Bioinformatics has expanded beyond just analyzing genome sequence data and is now used for various important tasks such as studying gene variation and expression, predicting and analyzing gene and protein structure and function, detecting gene regulation networks, creating simulation environments for whole-cell modeling, complex modeling of gene regulatory dynamics and networks, and presenting and analyzing molecular pathways to gain insight into gene-disease interactions.

Methods used for Creating Library (DNA to Data)

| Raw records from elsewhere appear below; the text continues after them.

/-- R66, R67: every slot and every operand slot zeroised, slot 0 included; no generation is left. -/
def State.zeroiseAll (s : State) : State :=
  let s1 := s.pkAbortIf (fun _ _ => true) 0x1F
  let s2 := ({ s1 with key := { s1.key with slots := [(0, noKey)] }, pke := { s1.pke with opmem := [], rows := [] } }).showKeys
  let s3 := ((s2.wr NTS.MK_STAT_CUR_VALID 0).wr NTS.MK_STAT_PREV_VALID 0).wr KEY.STAT_DEVKEY_OK 0
  (s3.setN KEY.ZERO_ALL_SEC s3.sec0).sticky KEY.STICKY_ALL_ZEROISED

/-- R395: the device key derived from the fuses into slot 0. Where that fails DEVKEY_OK reads 0. -/
def State.deriveDevKey (s : State) (ok : Bool) : State :=
  let s1 := s.setKey 0 (if ok then { devKey with uses := (s.keyAt 0).uses } else noKey)
  (s1.wrB KEY.STAT_DEVKEY_OK ok).setN KEY.DEVKEY_ID (if ok then devKeyId else 0)

/-! ### PK_RUN: stage 1 (R411 to R414) -/

/-- Whether a curve may be named for a function (R412). -/
def fnCurve (f c : Nat) : Bool :=
  match f with
  | 1 | 2 | 3 | 10 => weierstrass c
  | 4 => weierstrass c || c == 4
  | 5 => c == 3
  | 6 | 7 => c == 4
  | _ => c == 0

/-- Whether a function may go without a key, and whether it must. -/
def fnNoneOk (f : Nat) : Bool := f == 2 || f == 3 || f == 5 || f == 7 || f == 9 || f == 10 || f == 11
def fnNoneOnly (f : Nat) : Bool := f == 7 || f == 10 || f == 11

/-- Whether a key serves a function on a curve. -/
def fnKey (f c : Nat) (k : Key) : Bool :=
  (match f with
   | 1 => k.typ == 0 && k.usage == 1
   | 2 => k.typ == 1 && k.usage == 4
   | 3 => k.typ == 0 && k.usage == 2
   | 4 => if c = 4 then k.typ == 5 else k.typ == 0
   | 5 => k.typ == 4 && k.usage == 2
   | 6 => k.typ == 5 && k.usage == 1
   | 8 => k.typ == 2 && k.usage == 1
   | 9 => k.typ == 3 && k.usage == 4
   | _ => false) && (k.typ == 2 || k.typ == 3 || k.curve == c)

/-- The RSA size of a job in bits: its key's, or the one its input length gives. -/
def rsaBits (k : Option Key) (inLen : Nat) : Nat := match k with | some x => x.bits | none => 4 * (inLen - 8)

/-- The input length a function takes: whether `n` bytes are right. -/
def State.fnInOk (s : State) (f c : Nat) (k : Option Key) (n : Nat) : Bool :=
  let v := s.curveOf c
  match f with
  | 1 => n == v.ln
  | 2 => n == (if k.isNone then 2 * v.lp else 0) + 3 * v.ln
  | 3 => n == 2 * v.lp
  | 5 => n == 32
  | 6 => decide (1 ≤ n) && decide (n ≤ 16384)
  | 7 => decide (97 ≤ n) && decide (n ≤ 96 + 16384)
  | 8 => n == rsaBits k n / 8
  | 9 => rsaSize (rsaBits k n) && n == (if k.isNone then rsaBits k n / 8 + 8 else 0) + rsaBits k n / 8
  | _ => n == 0

/-- The output length of a function. -/
def State.fnOut (s : State) (f c : Nat) (k : Option Key) (dest : Bool) (inLen outLen : Nat) : Nat :=
  let v := s.curveOf c
  match f with
  | 1 => 2 * v.ln
  | 3 => (if k.isNone then 2 * v.lp else 0) + (if dest then 0 else v.lp)
  | 4 => if c = 4 then 32 else 2 * v.lp
  | 5 => (if k.isNone then 32 else 0) + (if dest then 0 else 32)
  | 6 => 64
  | 8 | 9 => rsaBits k inLen / 8
  | 11 => outLen
  | _ => 0

/-- The key a PK_RUN names, where it is the head of one. -/
def State.pkKey (s : State) (none : Bool) (slot : Nat) : Option Key :=
  if none then Option.none else if (s.keyAt slot).valid then some (s.keyAt slot) else Option.none

/-- The code of stage 1 (R414). -/
def State.pkRunCode (s : State) (c : HostCmd) : Nat :=
  let f := c.u 0 1
  let cv := c.u 1 1
  let eng := c.u 2 1 % 8
  let dest := bitAt (c.u 3 1) 0
  let none := bitAt (c.u 4 2) 15
  let slot := c.u 4 2 % 1024
  let d := c.u 6 2 % 1024
  let k := s.pkKey none slot
  let empty := !none && (s.headOf slot).isNone
  let known := decide (1 ≤ f) && decide (f ≤ 11)
  let w := s.pkPick eng
  c.code [
    codeIf (!known || !fnCurve f cv || decide (8 ≤ c.u 2 1) || decide (2 ≤ c.u 3 1) || bitsOf (c.u 4 2) 10 5 != 0
      || bitsOf (c.u 6 2) 10 6 != 0
      || (if none then !fnNoneOk f else fnNoneOnly f || (!empty && (match k with | some x => !fnKey f cv x | Option.none => true)))
      || (dest && !(f == 3 || f == 5)) || (dest && s.spanTaken d 1)
      || (!empty && (!s.fnInOk f cv k (c.u 16 4) || decide (c.u 28 4 < s.fnOut f cv k dest (c.u 16 4) (c.u 28 4))))
      || (f == 11 && (c.u 28 4 == 0 || decide (4096 < c.u 28 4)))
      || (decide (4 ≤ eng) && eng != 7) || (decide (eng < 4) && !s.served 2 eng)) stREFUSED,
    codeIf (s.pkBusy eng || (!none && s.spanWriting slot 1) || (dest && s.spanWriting d 1)) stBUSY,
    codeIf empty stNO_KEY,
    codeIf ((!none && !s.mayUse c.fn slot) || (dest && !s.spanWritable c.fn d 1)
      || (!none && (match w with | some q => !s.mayUse (108 + q) slot | Option.none => false))) stDENIED,
    codeIf (s.modeNoCmd || s.mode == 10) stMODE_FORBIDS]

def execPkRun (c : HostCmd) (t : Nat) (s0 : State) : Host.Outcome State Fault Refusal :=
  let s := s0.advance t
  let code := s.pkRunCode c
  let f := c.u 0 1
  let d := c.u 6 2 % 1024
  let dest := bitAt (c.u 3 1) 0
  .next (match (if code = 0 then s.pkPick (c.u 2 1 % 8) else none) with
    | some w => s.pkAccept w c 0 (if dest then some (d, ⟨true, false, true, true, 6, 3, 0, 1, 2, 256, c.fn, 0, 0, []⟩) else none)
    | none =>
      let s1 := if code = stDENIED then s.deny c.fn 17 (if bitAt (c.u 4 2) 15 then .write else .useKey) true else s
      (s1.pkNote f code (c.u 2 1 % 8) false).complete c code 0)

/-! ### Jobs: stages 2 to 5 (R414, R415) -/

/-- What a job comes to: its status, whether stage 4 gave it, the bytes for OUT, and the material for its claimed slot. -/
structure PkOut where
  status : Nat
  stage4 : Bool
  out : List Byte
  put : Option (List Byte)
  deriving DecidableEq, Repr

def pkFail (c : Nat) : PkOut := ⟨c, false, [], none⟩
def pkRefuse (c : Nat) : PkOut := ⟨c, true, [], none⟩
def pkGive (out : List Byte) : PkOut := ⟨stOK, false, out, none⟩

/-- Stage-4 codes of a point (R414). -/
def Curve.pointCode (c : Curve) (x y : Nat) : Nat :=
  if x = 0 ∧ y = 0 then stINPUT_ZERO
  else if c.p ≤ x ∨ c.p ≤ y then stINPUT_RANGE
  else if !c.on x y then stNOT_ON_CURVE else 0
/-- Stage-4 codes of a value below a modulus. -/
def valueCode (x m : Nat) : Nat := if x = 0 then stINPUT_ZERO else if m ≤ x then stINPUT_RANGE else 0
/-- Stage-4 codes of an RSA input. -/
def rsaCode (x n : Nat) : Nat := if x = 0 then stINPUT_ZERO else if n ≤ x ∨ x = 1 ∨ x = n - 1 then stINPUT_RANGE else 0

/-- A scalar drawn from [1, n − 1]. -/
def State.drawScalar (s : State) (n : Nat) : State × Nat := let d := s.draw; (d.2, 1 + d.1 % (n - 1))

/-- ECDSA, with nonces drawn until r and s are not 0; at most four are tried here, after which the signature is a free
value. -/
def State.signTry (s : State) (v : Curve) (d : Nat) (h : List Byte) : Nat → State × List Byte
  | 0 => let f := s.free; (f.2, natBlock (2 * v.ln) f.1)
  | n + 1 =>
    let k := s.drawScalar v.n
    match v.sign d k.2 h with
    | some r => (k.1, natBlock v.ln r.1 ++ natBlock v.ln r.2)
    | none => State.signTry k.1 v d h n

/-- EC_SIGN, EC_VERIFY, ECDH and EC_KEYPUB. -/
def State.pkEc (s : State) (f : Nat) (v : Curve) (k : Option Key) (dest : Bool) (p : List Byte) : State × PkOut :=
  let lp := v.lp
  let ln := v.ln
  match f with
  | 1 =>
    let r := s.signTry v (blockNat ((k.map (·.material)).getD [])) p 4
    (r.1, pkGive r.2)
  | 2 =>
    let q := match k with | some x => x.material | none => p.take (2 * lp)
    let rest := if k.isSome then p else p.drop (2 * lp)
    let x := blockNat (q.take lp)
    let y := blockNat (q.drop lp)
    let r := blockNat ((rest.drop ln).take ln)
    let t := blockNat (rest.drop (2 * ln))
    let code := lowestCode [v.pointCode x y, valueCode r v.n, valueCode t v.n]
    (s, if code ≠ 0 then pkRefuse code else if v.verify x y r t (rest.take ln) then pkGive [] else pkFail stSIGNATURE_BAD)
  | 3 =>
    let x := blockNat (p.take lp)
    let y := blockNat (p.drop lp)
    let code := v.pointCode x y
    if code ≠ 0 then (s, pkRefuse code)
    else
      let d := match k with | some a => (s, blockNat a.material) | none => s.drawScalar v.n
      match v.mul d.2 (some (x, y)) with
      | none => (d.1, pkFail stINPUT_ZERO)
      | some z =>
        let own := if k.isNone then ptBytes lp (v.mul d.2 v.base) else []
        let sh := natBlock lp z.1
        (d.1, ⟨stOK, false, own ++ (if dest then [] else sh), if dest then some (sha256 sh) else none⟩)
  | _ => (s, pkGive (ptBytes lp (v.mul (blockNat ((k.map (·.material)).getD [])) v.base)))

Sample Collection and DNA Extraction: Genomic DNA isolation is a fundamental step in many molecular biology experiments, including genome sequencing, gene expression analysis, and genetic engineering. The quality and quantity of the extracted DNA can significantly impact the downstream applications’ success, accuracy, and reliability. There are several methods available for DNA extraction, and the choice of method depends on the source of DNA, the downstream applications, and the required quality and quantity of DNA.

There are two primary solution-based approaches for DNA isolation:

1) Solution-based methods that use organic solvents, and

2) Those that rely on a solid base technique.

DNA Fragmentation: The genomic DNA is randomly fragmented into smaller pieces, typically ranging in size from 100 to 1000 base pairs. DNA can be shortened for library preparation using three common methods: Physical (using sound or pressure to break it into smaller pieces) -Sonication, enzymatic (using enzymes to cut or move the DNA), and chemical (breaking it down by heating it with certain metals).

Library Preparation: In the process of preparing DNA for sequencing, the broken ends of the DNA strands are first fixed to create flat, even ends. After that, tiny sequences called adapters are attached to the ends of the fragments. These adapters contain essential information needed for sequencing and enable the fragments to bind to the sequencing device.

The Nextera DNA Sample Prep Kit from Illumina is a method of preparing libraries of genomic DNA that involves using a transposase enzyme to fragment and label the DNA in a one-tube reaction known as “tagmentation.” This technique allows for the simultaneous fragmentation and tagging of the DNA, which simplifies and streamlines the library preparation process.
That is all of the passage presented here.